Task requirements » From the records below, set down exactly the lines starting with the line that contains "def Obligations.DecoderFollowsTable : Prop" and going on through the line that contains "by family. -/". Nothing else is wanted.

---

-- ==== Sys2Proof/Certificates/Slice0/Obligations.lean ====
section
/-! DEFINITION. The statements for the provers: what the numbered rules of spec/ say the machine does. Each docstring names the rule, and, where the statement leans on a decision of the spec's own (spec/92_eei_decisions.md D<n>) or of the model's (notes/assumptions), that decision. -/

open Sys2Proof Sys2Proof.Machine

namespace Sys2Proof.Claims

/-! ## What the statements say with -/

/-- The registers an instruction may write: its destination, the registers 0 to x of Fx65, and VF for the flag writers of
spec/10_state.md R11. -/
def mayWriteV : Instr → Reg → Bool
  | .ldVxByte x _, k => k == x
  | .addVxByte x _, k => k == x
  | .ldVxVy x _, k => k == x
  | .orVxVy x _, k => k == x || k == 15
  | .andVxVy x _, k => k == x || k == 15
  | .xorVxVy x _, k => k == x || k == 15
  | .addVxVy x _, k => k == x || k == 15
  | .subVxVy x _, k => k == x || k == 15
  | .subnVxVy x _, k => k == x || k == 15
  | .shrVxVy x _, k => k == x || k == 15
  | .shlVxVy x _, k => k == x || k == 15
  | .rndVxByte x _, k => k == x
  | .drwVxVyN _ _ _, k => k == 15
  | .ldVxDt x, k => k == x
  | .ldVxK x, k => k == x
  | .ldVxMem x, k => decide (k ≤ x)
  | _, _ => false

/-- The writers of I (spec/10_state.md R12, R32). -/
def writesI : Instr → Bool
  | .ldIAddr _ | .addIVx _ | .ldFVx _ | .ldMemVx _ | .ldVxMem _ => true
  | _ => false

/-- The instructions that write PC in their execute phase (spec/10_state.md R13, R32). -/
def writesPc : Instr → Bool
  | .ret | .jpAddr _ | .callAddr _ | .jpV0Addr _ | .seVxByte _ _ | .sneVxByte _ _ | .seVxVy _ _ | .sneVxVy _ _ => true
  | .skpVx _ | .sknpVx _ | .ldVxK _ => true
  | _ => false

/-- The writers of main memory (spec/10_state.md R16, R32). -/
def writesMem : Instr → Bool
  | .ldBVx _ | .ldMemVx _ => true
  | _ => false

/-- CLS and DRW, the only writers of the framebuffer and setters of draw_req (spec/10_state.md R17, R20, R32). -/
def writesFb : Instr → Bool
  | .cls | .drwVxVyN _ _ _ => true
  | _ => false

/-- CALL and RET, the only instructions that reach the stack (spec/10_state.md R15, R32). -/
def writesStack : Instr → Bool
  | .ret | .callAddr _ => true
  | _ => false

/-- The instructions that can raise a fatal condition (spec/60_exceptions.md R171, R173). -/
def canHalt : Instr → Bool
  | .ret | .callAddr _ | .drwVxVyN _ _ _ | .ldBVx _ | .ldMemVx _ | .ldVxMem _ => true
  | _ => false

/-- The instructions whose effect a quirk signal changes (spec/45_quirk_dispatch.md R160). -/
def consultsMode : Instr → Bool
  | .shrVxVy _ _ | .shlVxVy _ _ | .jpV0Addr _ | .drwVxVyN _ _ _ | .ldMemVx _ | .ldVxMem _ => true
  | .orVxVy _ _ | .andVxVy _ _ | .xorVxVy _ _ => true
  | _ => false

/-- The readers of `keys_held` (spec/10_state.md R22). -/
def readsKeysHeld : Instr → Bool
  | .skpVx _ | .sknpVx _ => true
  | _ => false

/-- The reader of `key_event` (spec/10_state.md R23). -/
def readsKeyEvent : Instr → Bool
  | .ldVxK _ => true
  | _ => false

/-- The reader of `rnd` (spec/10_state.md R24). -/
def readsRnd : Instr → Bool
  | .rndVxByte _ _ => true
  | _ => false

/-- The same state in another compatibility mode. -/
def inMode (m : Mode) (s : State) : State :=
  { s with cfg := { s.cfg with mode := m } }

/-- The pixel (`px`, `py`) of the screen lies under a 1 bit of the sprite that DRW Vx,Vy,n draws from `s`: bit 7 - c of the
byte at I + r, at column x0 + c and row y0 + r, wrapped in XOCHIP and clipped in the other modes (spec/43_display.md R141,
R142, spec/45_quirk_dispatch.md R163). -/
def underSprite (s : State) (x y : Reg) (n : Nibble) (px py : Nat) : Prop :=
  ∃ r c : Nat, r < n.toNat ∧ c < 8 ∧ (Memory.read s.mem (s.i.toNat + r)).getLsbD (7 - c) = true ∧
    (if s.cfg.mode = .xochip then
      ((s.getV x).toNat % 64 + c) % 64 = px ∧ ((s.getV y).toNat % 32 + r) % 32 = py
    else (s.getV x).toNat % 64 + c = px ∧ (s.getV y).toNat % 32 + r = py)

/-- The core's own state in `t` is that of `s`; the tape, the free-value counter, the input ports and the strobes may
differ (spec/00_scope.md R8, spec/10_state.md R26). -/
def sameCore (s t : State) : Prop :=
  t = { s with
    events := t.events, draws := t.draws, inputs := t.inputs, unknownOp := t.unknownOp, keyTaken := t.keyTaken }

/-- The value that Q_MEM_I_INC adds to I after Fx55 and Fx65 (spec/45_quirk_dispatch.md R164). -/
def iStep (s : State) (x : Reg) : Nat :=
  match s.cfg.memIInc.get s.cfg.mode with
  | .none => 0
  | .byOne => 1
  | .byCount => x.val + 1

end Sys2Proof.Claims

open Sys2Proof.Claims

/-! ## Encoding -/

/-- spec/30_encoding.md R61, R62, R65: every instruction is two bytes, and decoding them gives it back with every operand,
whatever bytes follow. -/
def Obligations.DecodeOfEncode : Prop :=
  ∀ (i : Instr) (rest : List Byte), decode (encode i ++ rest) = .ok (i, rest) ∧ (encode i).length = 2

/-- spec/30_encoding.md R61, R65: the word of a decoded instruction is the word it was decoded from; no bit is dropped. -/
def Obligations.EncodeOfDecode : Prop :=
  ∀ (w : Word) (i : Instr), decodeWord w = some i → encodeWord i = w

/-- spec/30_encoding.md R65: the decoder selects by the table of match and mask. -/
def Obligations.DecoderFollowsTable : Prop :=
  opcodeTable.length = 34 ∧
  (∀ r ∈ opcodeTable, ∀ r' ∈ opcodeTable, ∀ w : Word, w &&& r.mask = r.pattern → w &&& r'.mask = r'.pattern → r = r') ∧
  (∀ (w : Word) (i : Instr), decodeWord w = some i →
    ∃ r ∈ opcodeTable, r.number = rowNumber i ∧ w &&& r.mask = r.pattern) ∧
  (∀ w : Word, decodeWord w = none ↔ ∀ r ∈ opcodeTable, w &&& r.mask ≠ r.pattern)

/-- spec/30_encoding.md section 5 (R66): the words that no instruction has, family by family. -/
def Obligations.UnknownWordSets : Prop :=
  ∀ w : Word, decodeWord w = none ↔
    (w.toNat / 4096 = 0 ∧ w ≠ 0x00E0 ∧ w ≠ 0x00EE) ∨
    (w.toNat / 4096 = 5 ∧ w.toNat % 16 ≠ 0) ∨
    (w.toNat / 4096 = 8 ∧ w.toNat % 16 ∈ [8, 9, 0xA, 0xB, 0xC, 0xD, 0xF]) ∨
    (w.toNat / 4096 = 9 ∧ w.toNat % 16 ≠ 0) ∨
    (w.toNat / 4096 = 0xE ∧ w.toNat % 256 ∉ [0x9E, 0xA1]) ∨
    (w.toNat / 4096 = 0xF ∧ w.toNat % 256 ∉ [0x07, 0x0A, 0x15, 0x18, 0x1E, 0x29, 0x33, 0x55, 0x65])

/-- spec/30_encoding.md R61: the six fields, derived from every word. -/
def Obligations.FieldsOfWord : Prop :=
  ∀ w : Word, (fieldsOf w).op.toNat = w.toNat / 4096 ∧ (fieldsOf w).x.val = w.toNat / 256 % 16 ∧
    (fieldsOf w).y.val = w.toNat / 16 % 16 ∧ (fieldsOf w).n.toNat = w.toNat % 16 ∧
    (fieldsOf w).nn.toNat = 16 * (fieldsOf w).y.val + (fieldsOf w).n.toNat ∧
    (fieldsOf w).nnn.toNat = 256 * (fieldsOf w).x.val + 16 * (fieldsOf w).y.val + (fieldsOf w).n.toNat

/-- spec/30_encoding.md R65, spec/95_test_vectors.md: a word of each family, written out from its encoding. -/
def Obligations.SampleWordsDecode : Prop :=
  decodeWord 0x00E0 = some .cls ∧ decodeWord 0x1204 = some (.jpAddr 0x204) ∧
  decodeWord 0x3014 = some (.seVxByte 0 0x14) ∧ decodeWord 0x8127 = some (.subnVxVy 1 2) ∧
  decodeWord 0xB2FF = some (.jpV0Addr 0x2FF) ∧ decodeWord 0xC30F = some (.rndVxByte 3 0x0F) ∧
  decodeWord 0xD01F = some (.drwVxVyN 0 1 0xF) ∧ decodeWord 0xE19E = some (.skpVx 1) ∧
  decodeWord 0xF333 = some (.ldBVx 3) ∧ decodeWord 0x01E0 = none ∧ decodeWord 0xF000 = none

/-! ## The Step and the other events -/

/-- spec/20_memory.md R42: the instruction word at PC is big-endian. -/
def Obligations.FetchIsBigEndian : Prop :=
  ∀ s : State, s.fetchWord.toNat =
    256 * (Memory.read s.mem s.pc.toNat).toNat + (Memory.read s.mem (s.pc.toNat + 1)).toNat

/-- spec/30_encoding.md R60: a Step on a RUNNING core with PC ≤ 0xFFE runs the decoded instruction with PC advanced by 2 and the
inputs the Step brings, whether the tape gives the Step (first clause) or the free event is one (second clause, which holds for
both). The tape and the free events are the model's (assumptions 2 and 3). -/
def Obligations.StepRunsDecodedInstruction : Prop :=
  ∀ (s : State) (i : Instr), s.status = .running → s.pc.toNat ≤ 0xFFE → decodeWord s.fetchWord = some i →
    (∀ inp es, s.events = .step inp :: es →
      step s = exec i
        { s with pc := s.pc + 2, inputs := inp, events := es, unknownOp := none, keyTaken := false }) ∧
    (∀ inp, s.nextEvent = .step inp →
      step s = exec i
        { s with
          pc := s.pc + 2, inputs := inp, events := s.takeEvent.events, draws := s.takeEvent.draws
          unknownOp := none, keyTaken := false })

---

The answer »
def Obligations.DecoderFollowsTable : Prop :=
  opcodeTable.length = 34 ∧
  (∀ r ∈ opcodeTable, ∀ r' ∈ opcodeTable, ∀ w : Word, w &&& r.mask = r.pattern → w &&& r'.mask = r'.pattern → r = r') ∧
  (∀ (w : Word) (i : Instr), decodeWord w = some i →
    ∃ r ∈ opcodeTable, r.number = rowNumber i ∧ w &&& r.mask = r.pattern) ∧
  (∀ w : Word, decodeWord w = none ↔ ∀ r ∈ opcodeTable, w &&& r.mask ≠ r.pattern)

/-- spec/30_encoding.md section 5 (R66): the words that no instruction has, family by family. -/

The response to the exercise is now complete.